Unlike cities, school and community here exist in a continuum, considering how close-knit the tribe is. That’s why B Ramdas, founder of the Vishwa Vidyodaya trust worked with the Adivasi Munnetra Sangam to start a small school in the area close to most of the homes. The school can accommodate 100 students, and it functions as an after-school open space for parents and village elders to impart values, tell stories or teach a vocational skill. These stories are stories dear to the community, and never make it to conventional history textbooks. “In the evenings you’d see teachers and students singing and dancing, sometimes they even start with song and dance,” says Ramdas. 
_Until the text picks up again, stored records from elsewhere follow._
-- ==== Sys2Proof/Config.lean ====
section
/-! DEFINITION. The sizes the manual fixes for the part, and the free values: what the manual leaves
open, as constants with no body, so that a claim about them holds for every value. -/

namespace Sys2Proof.Config

/-- Entries of the notice queue (R179). -/
@[simp] def noticeEntries : Nat := 64

/-- Free entries a report needs (R180). -/
@[simp] def reportReserve : Nat := 8

/-- Story numbers 0 to 1023 (R1). -/
@[simp] def storyCount : Nat := 1024

/-- Page records 0 to 127 (R136). -/
@[simp] def pageRecordCount : Nat := 128

/-- Entries of the typesetter queue (R155). -/
@[simp] def typesetEntries : Nat := 64

/-- Blocks of the frame store (R103). -/
@[simp] def frameBlocks : Nat := 256

/-- Blocks of the galley buffer (R162). -/
@[simp] def galleyBlocks : Nat := 32

/-- Bytes of one block of the frame store, of the galley buffer, and of a full galley block
(R103, R162). -/
@[simp] def blockBytes : Nat := 64

/-- The largest body of a store link frame (R174). -/
@[simp] def frameLimit : Nat := 1040

/-- The largest body of a poll answer (R199). -/
@[simp] def answerLimit : Nat := 80

/-- The largest offset of a page's bytes (R158). -/
@[simp] def offsetLimit : Nat := 16777215

/-- DESIGN CHOICE (log 10): a FREE VALUE. The identifier in the REFUSED notice of an order that is refused
LENGTH, where the order's rule names an identifier and the body is too short to hold it (R177, R198). -/
opaque lengthIdentifier (kind : Byte) (body : List Byte) : Option Nat

/-- DESIGN CHOICE (log 11): a FREE VALUE. Which of the twelve listed request kinds, counted from 0, the
REFUSED attention shows for a REQUEST answer whose body begins with no listed kind (R88, R120, R193). -/
opaque unlistedRequestKind (body : List Byte) : Fin 12

/-- DESIGN CHOICE (log 29): a FREE VALUE. The byte in which a TERMINAL record sends a frame count above 255,
which the byte cannot hold (R101, R203). -/
opaque frameCountByte (count : Nat) : Byte

end Sys2Proof.Config
end

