-- ==== Sys2Proof/Machine/State.lean ====
section
/-! DEFINITION. The state of the SC-96: every record, table, queue, buffer, timer, mark and pin the
manual gives the part, as plain data, and its value after a cold reset. The ranges in the docstrings
are the manual's; INVENTORY.md lists every field with its rule and its reset value. -/

namespace Sys2Proof.Machine

/-- A table by number: (number, value) pairs with rising numbers; a number that is not listed has its
kind's reset value. -/
abbrev Table (α : Type) := List (Nat × α)

/-! ### Names -/

/-- LOADING or RUNNING (R185). -/
inductive PartState where
  | loading | running
  deriving DecidableEq, Repr

/-- The restart causes (R190). -/
inductive RestartCause where
  | power | pin | fullOrder | warmOrder
  deriving DecidableEq, Repr

/-- The kinds of an ordered restart (R190). -/
inductive RestartKind where
  | full | warm
  deriving DecidableEq, Repr

/-- The four states of a story (R1). -/
inductive StoryState where
  | filed | held | set | spiked
  deriving DecidableEq, Repr

/-- The roles of a terminal (R31). -/
inductive Role where
  | writer | editor | chief
  deriving DecidableEq, Repr

/-- The liveness of a terminal (R80). -/
inductive Liveness where
  | absent | waking | live | faint | dark
  deriving DecidableEq, Repr

/-- The surge states of a desk (R56). -/
inductive SurgeState where
  | calm | rising | surge | easing
  deriving DecidableEq, Repr

/-- The states of an edition (R125). -/
inductive EditionState where
  | empty | planned | running | closed | sealed
  deriving DecidableEq, Repr

/-- The states of a page in use (R136). -/
inductive PageState where
  | opened | armed | ready | queued | sending | sent | stale
  deriving DecidableEq, Repr

/-- The codes of a report slot (R149). -/
inductive SlotCode where
  | empty | opened | armed | ready | queued | sent | stale
  deriving DecidableEq, Repr

/-- The two tiers of the typesetter queue (R155). -/
inductive Tier where
  | first | replate
  deriving DecidableEq, Repr

/-- The output modes of the typesetter unit (R157). -/
inductive OutputMode where
  | hold | run | step
  deriving DecidableEq, Repr

/-- The forms of a screen (R105). -/
inductive Form where
  | refresh | delta
  deriving DecidableEq, Repr

/-- The conditions of a diversion (R28). -/
inductive Condition where
  | always | onSurge
  deriving DecidableEq, Repr

/-- The target of a route entry (R27). -/
inductive RouteTarget where
  | desk (d : Nat) | set | none
  deriving DecidableEq, Repr

/-- The refusal codes (R196). -/
inductive Code where
  | notReady | storeLost | noStory | held | notHolder | limit | role | state | noRoute
  | sameDesk | full | placed | pageBusy | late | edition | busy | range
  | occupied | duplicate | noTerminal | dark | offset | unknown | length | check | framing
  deriving DecidableEq, Repr

/-- The kinds of change to a story (R13, R193). PURGED and GONE are one code. -/
inductive Change where
  | announced | held | released | moved | set | spiked | revised | placed | lifted | gone | overdue
  deriving DecidableEq, Repr

/-- The cause carried by a COPY EVENT (R16). -/
inductive CopyCause where
  | order | terminal (t : Nat) | darkness | nudge
  deriving DecidableEq, Repr

/-- The cause carried by a PAGE EVENT (R150). -/
inductive PageCause where
  | order | gate | story | join | withdrawn | typesetter | seal
  deriving DecidableEq, Repr

/-- The cause carried by a PRESSURE EVENT (R70). -/
inductive PressureCause where
  | sample | reseed | closed
  deriving DecidableEq, Repr

/-- The reasons of a REFRESH WANTED (R111). -/
inductive RefreshReason where
  | live | degrade
  deriving DecidableEq, Repr

/-- The kinds of an EDITION REPORT (R150). -/
inductive EditionReportKind where
  | complete | sealed
  deriving DecidableEq, Repr

/-- The kinds of a TYPESETTER EVENT (R170). -/
inductive TypesetterEventKind where
  | stall | stallCleared | abandoned
  deriving DecidableEq, Repr

/-- The causes for which a send is abandoned (R167). -/
inductive AbandonCause where
  | noData | storeLost | abort | restart
  deriving DecidableEq, Repr
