-- ==== Sys2Proof/Machine/Restart.lean ====
section
/-! DEFINITION. A restart, in the handling of which each block returns to the state its chapter gives for the
cause (R190, R191, and R19, R20, R26, R74, R75, R98 to R100, R122, R152, R153, R171, R172). -/

namespace Sys2Proof.Machine

/-! ### What a warm restart does in each block -/

/-- A story after a warm restart: FILED in place if it was HELD, and no reminder pending (R20). -/
def Story.afterWarm (st : Story) : Story :=
  { st with
    state := if st.state = .held then .filed else st.state, holder := none, nudgeDue := none }

/-- A terminal after a warm restart: WAKING with its desk and role alone if it is configured, and still
ABSENT if it is not (R99, R122). -/
def Terminal.afterWarm (r : Terminal) : Terminal :=
  if r.configured then
    { Terminal.initial with configured := true, desk := r.desk, role := r.role, liveness := .waking }
  else Terminal.initial

/-- A desk's pressure state after a warm restart (R75). -/
def Pressure.afterWarm (inUse : Bool) (p : Pressure) : Pressure :=
  { p with surge := .calm, count := 0, reseedPending := p.reseedPending || inUse }

/-- A line whose cycles begin afresh, with its settings kept (R99). -/
def Line.afresh (x : Line) : Line :=
  { x with position := none, cycle := 0, outputCount := 0, lastOutput := 23 }

/-- The typesetter unit after a restart, with its queue: HOLD, one CANCEL block pending, and nothing in
hand (R171). -/
def Typesetter.afterRestart (x : Typesetter) (c : Cancel) : Typesetter :=
  { x with
    mode := .hold, send := none, cancel := some c, stalled := false, waiting := false,
    waitTimer := none, block := none }

/-- The CANCEL block of a warm restart: the abandoned page's, or none and sequence 0 (R163, R172). -/
def Typesetter.restartCancel (x : Typesetter) : Cancel :=
  match x.send with
  | some send => { page := some send.page, sequence := send.nextSequence }
  | none => { page := none, sequence := 0 }

/-! ### The two kinds of restart -/

/-- The four lines. -/
def allLines : List LineId := [.a, .b, .c, .d]

/-- What every restart does at the store link interface, and its RESTARTED notice (R191). -/
def State.relink (s : State) (cause : RestartCause) : State :=
  ({ s with
    framer := .hunt, part := .loading, storeLost := false, cause := cause, unacknowledged := true,
    reportsDropped := false, queue := [], sending := none, restartPending := none,
    silenceTimer := some (s.after s.timing.silenceTimeout), reporting := Reporting.initial,
    streamPeriod := 0, countdown := none, sampleTimer := none } : State).offer (.restarted cause)

/-- The first turn of each line after a restart, and the wait of its CANCEL block (R100, R166). -/
def State.restartLines (s : State) : State :=
  (allLines.foldl (fun acc l => acc.beginCycle l 0) s).tsLine

/-- A cold reset or a full restart: every block at its reset values; what stands outside the part, the
clock, the pins and the waiting commands, goes on (R191, log 22). -/
def State.coldRestart (s : State) (cause : RestartCause) : State :=
  (({ State.reset with
      pending := s.pending, now := s.now, skrx := s.skrx, lnrx := s.lnrx, tsrdy := s.tsrdy,
      typesetter := Typesetter.initial.afterRestart { page := none, sequence := 0 } } :
    State).relink cause).restartLines

/-- The changes a warm restart makes in every block but the store link interface (R20, R75, R99, R122,
R171, R172). -/
def State.warmBlocks (s : State) : State :=
  let a := s.abandonSend .restart
  { a with
    stories := Table.update none (fun o => o.map Story.afterWarm) (Table.keys a.stories) a.stories,
    pressures := (List.range 16).foldl
      (fun acc d => Table.put Pressure.initial acc d
        ((Table.get Pressure.initial acc d).afterWarm (a.desk d).inUse)) a.pressures,
    lines := { a := a.lines.a.afresh, b := a.lines.b.afresh, c := a.lines.c.afresh,
               d := a.lines.d.afresh },
    terminals := Table.update Terminal.initial Terminal.afterWarm (Table.keys a.terminals)
      a.terminals,
    freeBlocks := Config.frameBlocks,
    typesetter := a.typesetter.afterRestart s.typesetter.restartCancel }

/-- A warm restart. What follows the abandon of a page, a pending seal among it, comes after RESTARTED
(R148, R153, R191, log 18). -/
def State.warmRestart (s : State) : State :=
  let linked := s.warmBlocks.relink .warmOrder
  let sealed :=
    match s.typesetter.send with
    | some x => linked.afterSend (s.page x.page).edition
    | none => linked
  sealed.restartLines

/-- An ordered restart is taken (R190). -/
def State.orderedRestart (s : State) : RestartKind → State
  | .full => s.coldRestart .fullOrder
  | .warm => s.warmRestart

end Sys2Proof.Machine
end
Ramdas has chosen teachers who speak the local language of the community and trained them through intensive programs. “We pick them over people from outside because the school grows in their imagination, not mine or yours,” he says. 

But in the long-run, how does a non-competitive value based system work in a highly competitive world? “That’s always the issue. The tribal community’s idea of success is based on preserving their culture and history, on maintaining their forest land. They’re not keen on leaving here and working in a big city. It’s very different from what you and I consider successful,” he explains. 
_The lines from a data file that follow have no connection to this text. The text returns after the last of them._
/-- A poll frame's end starts the window, in which the controller hunts for an answer; a bad frame
and the window's expiry (with whatever has been received of a frame) are a miss of the polled
terminal and a line turn; an answer with no content from the polled drop is its liveness update
and a line turn, one from another drop is discarded and one of more than 80 bytes is a miss; the
end of an idle wait is a line turn, and so is the end of an output frame, whose blocks return to
the store. An expiry finds the clock at its due time or later (the model's choice, log 1). In
another activity each event leaves the state unchanged (logs 3 and 16). A frame on the line is
SYN, its kind, the drop, its length, its body and the check: POLL with no body, ATTENTION with
the 11 bytes of R201, SCREEN with the form and the text, LISTING with its header and entries;
nothing is sent in a window or an idle wait. (05_terminal_lines.md, R84, R85, R86, R87, R96, R97,
06_screens_views_and_watches.md, R116, R120, 10_frame_and_record_layouts.md, R193, R199, R201.) -/
def Obligations.LineEventsEndInALineTurn : Prop :=
  ∀ (s : State) (l : LineId) (drop : Nat) (kind : Byte) (body : List Byte),
    let x := s.line l
    let late := fun due => { s with now := max s.now due }
    let missed := fun (u : State) p => (u.miss (terminalOf l p)).lineTurn l
    let two := fun k : Nat => [byte (k / 256), byte k]
    let frame := fun (k a : Byte) (body : List Byte) =>
      [0x5A, k, a] ++ two body.length ++ body ++
        two (((k :: a :: two body.length ++ body).map BitVec.toNat).sum % 65536)
    (∀ p, x.activity = .sendingPoll p →
      exec (.pollFrameSent l) s = .next
        (s.putLine l { x with activity := .awaiting p (s.now + x.window) .hunt }) ∧
      exec (.badAnswerFrame l) s = .next s ∧ exec (.pollWindowExpiry l) s = .next s ∧
      exec (.idleWaitExpiry l) s = .next s ∧ exec (.outputFrameEnd l) s = .next s ∧
      exec (.nil l drop kind body) s = .next s) ∧
    (∀ p due f, x.activity = .awaiting p due f →
      exec (.badAnswerFrame l) s = .next (missed s p) ∧
      exec (.pollWindowExpiry l) s = .next (missed (late due) p) ∧
      exec (.nil l drop kind body) s = .next
        (if 80 < body.length then missed s p
        else if drop = p then (s.answerLiveness (terminalOf l p)).lineTurn l
        else s) ∧
      exec (.pollFrameSent l) s = .next s ∧ exec (.idleWaitExpiry l) s = .next s ∧
      exec (.outputFrameEnd l) s = .next s) ∧
    (∀ t w, x.activity = .output t w →
      exec (.outputFrameEnd l) s = .next
        (State.lineTurn { s with freeBlocks := s.freeBlocks + w.blocks } l) ∧
      exec (.pollFrameSent l) s = .next s ∧ exec (.badAnswerFrame l) s = .next s ∧
      exec (.pollWindowExpiry l) s = .next s ∧ exec (.idleWaitExpiry l) s = .next s ∧
      exec (.nil l drop kind body) s = .next s) ∧
    (∀ due, x.activity = .idleWait due →
      exec (.idleWaitExpiry l) s = .next ((late due).lineTurn l) ∧
      exec (.pollFrameSent l) s = .next s ∧ exec (.badAnswerFrame l) s = .next s ∧
      exec (.pollWindowExpiry l) s = .next s ∧ exec (.outputFrameEnd l) s = .next s ∧
      exec (.nil l drop kind body) s = .next s) ∧
    (∀ p due f, (Activity.sendingPoll p).bytes = frame 0x60 (byte p) [] ∧
      (Activity.awaiting p due f).bytes = [] ∧ (Activity.idleWait due).bytes = []) ∧
    (∀ t a, (Activity.output t (.attention a)).bytes = frame 0x64 (byte (t % 24)) a.bytes) ∧
    (∀ t f text o, (Activity.output t (.frame (.screen f text o))).bytes =
      frame 0x65 (byte (t % 24)) ((if f = .refresh then 0x00 else 0x01) :: text)) ∧
    (∀ t (g : Listing), (Activity.output t (.frame (.listing g))).bytes =
      frame 0x66 (byte (t % 24))
        ([byte g.desk, byte g.start, byte g.entries.length, byte g.basketCount] ++
          g.entries.flatMap ListEntry.bytes)) ∧
    (∀ (lost : Bool) (b : AttentionBody),
      let story := fun o : Option Nat => o.elim [0xFF, 0xFF] two
      let flag := fun b : Bool => if b then (0x01 : Byte) else 0x00
      ({ body := b, earlierLost := lost } : Attention).bytes =
        (match b with
        | .refused q c n d =>
          [0, q.code, c.code] ++ story n ++ [d.elim 0xFF byte, 0xFF, 0xFF, 0xFF, 0]
        | .done q n d r m => [1, q.code, 0xFF] ++ two n ++ [byte d, byte r, 0xFF, 0xFF, flag m]
        | .nudge n d r k => [2, 0xFF, 0xFF] ++ two n ++ [byte d, byte r, 0xFF, byte k, 0]
        | .watch k n d r => [3, 0xFF, 0xFF] ++ two n ++ [byte d, byte r, k.code, 0xFF, 0]
        | .storeLost => [4, 0xFF, 0xFF, 0xFF, 0xFF, 0xFF, 0xFF, 0xFF, 0xFF, 0]
        | .storeBack => [5, 0xFF, 0xFF, 0xFF, 0xFF, 0xFF, 0xFF, 0xFF, 0xFF, 0]
        | .reconnected => [6, 0xFF, 0xFF, 0xFF, 0xFF, 0xFF, 0xFF, 0xFF, 0xFF, 0]) ++
        [flag lost])
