@[simp] theorem State.desk_putEdition_frame (a : Nat) (o : Edition) (j : Nat) :
    (s.putEdition a o).desk j = s.desk j := rfl

@[simp] theorem State.basket_putEdition_frame (a : Nat) (o : Edition) (j : Nat) :
    (s.putEdition a o).basket j = s.basket j := rfl

@[simp] theorem State.pressure_putEdition_frame (a : Nat) (o : Edition) (j : Nat) :
    (s.putEdition a o).pressure j = s.pressure j := rfl

@[simp] theorem State.terminal_putEdition_frame (a : Nat) (o : Edition) (j : Nat) :
    (s.putEdition a o).terminal j = s.terminal j := rfl

@[simp] theorem State.pageAt_putEdition_frame (a : Nat) (o : Edition) (j : Nat) :
    (s.putEdition a o).page? j = s.page? j := rfl

@[simp] theorem State.page_putEdition_frame (a : Nat) (o : Edition) (j : Nat) :
    (s.putEdition a o).page j = s.page j := rfl

@[simp] theorem State.line_putEdition_frame (a : Nat) (o : Edition) (j : LineId) :
    (s.putEdition a o).line j = s.line j := by cases j <;> rfl

@[simp] theorem State.storyAt_putPage_frame (a : Nat) (o : Option Page) (j : Nat) :
    (s.putPage a o).story? j = s.story? j := rfl

@[simp] theorem State.story_putPage_frame (a : Nat) (o : Option Page) (j : Nat) :
    (s.putPage a o).story j = s.story j := rfl

@[simp] theorem State.desk_putPage_frame (a : Nat) (o : Option Page) (j : Nat) :
    (s.putPage a o).desk j = s.desk j := rfl

@[simp] theorem State.basket_putPage_frame (a : Nat) (o : Option Page) (j : Nat) :
    (s.putPage a o).basket j = s.basket j := rfl

@[simp] theorem State.pressure_putPage_frame (a : Nat) (o : Option Page) (j : Nat) :
    (s.putPage a o).pressure j = s.pressure j := rfl

@[simp] theorem State.terminal_putPage_frame (a : Nat) (o : Option Page) (j : Nat) :
    (s.putPage a o).terminal j = s.terminal j := rfl

@[simp] theorem State.edition_putPage_frame (a : Nat) (o : Option Page) (j : Nat) :
    (s.putPage a o).edition j = s.edition j := rfl

@[simp] theorem State.line_putPage_frame (a : Nat) (o : Option Page) (j : LineId) :
    (s.putPage a o).line j = s.line j := by cases j <;> rfl

@[simp] theorem State.storyAt_putTypesetter_frame (o : Typesetter) (j : Nat) :
    (s.putTypesetter o).story? j = s.story? j := rfl

@[simp] theorem State.story_putTypesetter_frame (o : Typesetter) (j : Nat) :
    (s.putTypesetter o).story j = s.story j := rfl

@[simp] theorem State.desk_putTypesetter_frame (o : Typesetter) (j : Nat) :
    (s.putTypesetter o).desk j = s.desk j := rfl

@[simp] theorem State.basket_putTypesetter_frame (o : Typesetter) (j : Nat) :
    (s.putTypesetter o).basket j = s.basket j := rfl

@[simp] theorem State.pressure_putTypesetter_frame (o : Typesetter) (j : Nat) :
    (s.putTypesetter o).pressure j = s.pressure j := rfl

@[simp] theorem State.terminal_putTypesetter_frame (o : Typesetter) (j : Nat) :
    (s.putTypesetter o).terminal j = s.terminal j := rfl

@[simp] theorem State.edition_putTypesetter_frame (o : Typesetter) (j : Nat) :
    (s.putTypesetter o).edition j = s.edition j := rfl

@[simp] theorem State.pageAt_putTypesetter_frame (o : Typesetter) (j : Nat) :
    (s.putTypesetter o).page? j = s.page? j := rfl

@[simp] theorem State.page_putTypesetter_frame (o : Typesetter) (j : Nat) :
    (s.putTypesetter o).page j = s.page j := rfl

@[simp] theorem State.line_putTypesetter_frame (o : Typesetter) (j : LineId) :
    (s.putTypesetter o).line j = s.line j := by cases j <;> rfl

@[simp] theorem State.storyAt_reach_frame (o : Nat) (j : Nat) :
    (s.reach o).story? j = s.story? j := rfl

@[simp] theorem State.story_reach_frame (o : Nat) (j : Nat) :
    (s.reach o).story j = s.story j := rfl

@[simp] theorem State.desk_reach_frame (o : Nat) (j : Nat) :
    (s.reach o).desk j = s.desk j := rfl

@[simp] theorem State.basket_reach_frame (o : Nat) (j : Nat) :
    (s.reach o).basket j = s.basket j := rfl

@[simp] theorem State.pressure_reach_frame (o : Nat) (j : Nat) :
    (s.reach o).pressure j = s.pressure j := rfl

@[simp] theorem State.terminal_reach_frame (o : Nat) (j : Nat) :
    (s.reach o).terminal j = s.terminal j := rfl

@[simp] theorem State.edition_reach_frame (o : Nat) (j : Nat) :
    (s.reach o).edition j = s.edition j := rfl

@[simp] theorem State.pageAt_reach_frame (o : Nat) (j : Nat) :
    (s.reach o).page? j = s.page? j := rfl

@[simp] theorem State.page_reach_frame (o : Nat) (j : Nat) :
    (s.reach o).page j = s.page j := rfl

@[simp] theorem State.line_reach_frame (o : Nat) (j : LineId) :
    (s.reach o).line j = s.line j := by cases j <;> rfl

@[simp] theorem State.storyAt_markDropped_frame (j : Nat) :
    (s.markDropped).story? j = s.story? j := rfl

@[simp] theorem State.story_markDropped_frame (j : Nat) :
    (s.markDropped).story j = s.story j := rfl

@[simp] theorem State.desk_markDropped_frame (j : Nat) :
    (s.markDropped).desk j = s.desk j := rfl

@[simp] theorem State.basket_markDropped_frame (j : Nat) :
    (s.markDropped).basket j = s.basket j := rfl

@[simp] theorem State.pressure_markDropped_frame (j : Nat) :
    (s.markDropped).pressure j = s.pressure j := rfl

@[simp] theorem State.terminal_markDropped_frame (j : Nat) :
    (s.markDropped).terminal j = s.terminal j := rfl

@[simp] theorem State.edition_markDropped_frame (j : Nat) :
    (s.markDropped).edition j = s.edition j := rfl

@[simp] theorem State.pageAt_markDropped_frame (j : Nat) :
    (s.markDropped).page? j = s.page? j := rfl

@[simp] theorem State.page_markDropped_frame (j : Nat) :
    (s.markDropped).page j = s.page j := rfl

@[simp] theorem State.line_markDropped_frame (j : LineId) :
    (s.markDropped).line j = s.line j := by cases j <;> rfl

@[simp] theorem State.storyAt_putLine_frame (l : LineId) (x : Line) (j : Nat) :
    (s.putLine l x).story? j = s.story? j := by cases l <;> rfl

@[simp] theorem State.story_putLine_frame (l : LineId) (x : Line) (j : Nat) :
    (s.putLine l x).story j = s.story j := by cases l <;> rfl

@[simp] theorem State.desk_putLine_frame (l : LineId) (x : Line) (j : Nat) :
    (s.putLine l x).desk j = s.desk j := by cases l <;> rfl

@[simp] theorem State.basket_putLine_frame (l : LineId) (x : Line) (j : Nat) :
    (s.putLine l x).basket j = s.basket j := by cases l <;> rfl

@[simp] theorem State.pressure_putLine_frame (l : LineId) (x : Line) (j : Nat) :
    (s.putLine l x).pressure j = s.pressure j := by cases l <;> rfl

@[simp] theorem State.terminal_putLine_frame (l : LineId) (x : Line) (j : Nat) :
    (s.putLine l x).terminal j = s.terminal j := by cases l <;> rfl

@[simp] theorem State.edition_putLine_frame (l : LineId) (x : Line) (j : Nat) :
    (s.putLine l x).edition j = s.edition j := by cases l <;> rfl

@[simp] theorem State.pageAt_putLine_frame (l : LineId) (x : Line) (j : Nat) :
    (s.putLine l x).page? j = s.page? j := by cases l <;> rfl

@[simp] theorem State.page_putLine_frame (l : LineId) (x : Line) (j : Nat) :
    (s.putLine l x).page j = s.page j := by cases l <;> rfl

end Sys2Proof.Machine
end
“Instead of looking outward, what we need to do is create a self-sustaining economy within the tribe itself. We have teachers and nurses from the community, but we also need members to train in managerial skills. So we plan on opening a skill development program,” he says.

Closer to home, in Tiruvallur district, the issue of drop-outs was a concern, but opening evening schools has bridged the gap. This supplemented regular school education and the curriculum included English, Mathematics and even yoga. Men and women in the village go about their day jobs as manual labourers or brick kiln workers as usual, but come back home to a yard filled with 30 children, ready for their evening school. This is the average day in the life of a single-teacher school, three or four of which dot every village. 

“It works like this. We identify youth from the village and impart teacher training. We then find a convenient location in the village – a temple, a community hall, space under a huge tree or unused space under a lamp and set up a Black Board,” says Maheshwari, President of the Tamil Nadu chapter of Ekal Vidyalaya, which has established and administers the system.

Classes from I to V are conducted, six days a week, after regular schooling hours. But why an additional school? “If children refuse to go to the school in the morning, they’re always provided an option of walking into a little backyard and learning whatever they can,” Maheshwari says. 

The syllabus for Tamil, English, Arithmetic and Basic Sciences is provided along with books, stationery and food. Discipline, hygiene and elementary yoga are also included with a focus on character building.

"Instead of expecting children to move out of their villages and tribes, we should come to them and respect their space and culture," says Maheshwari.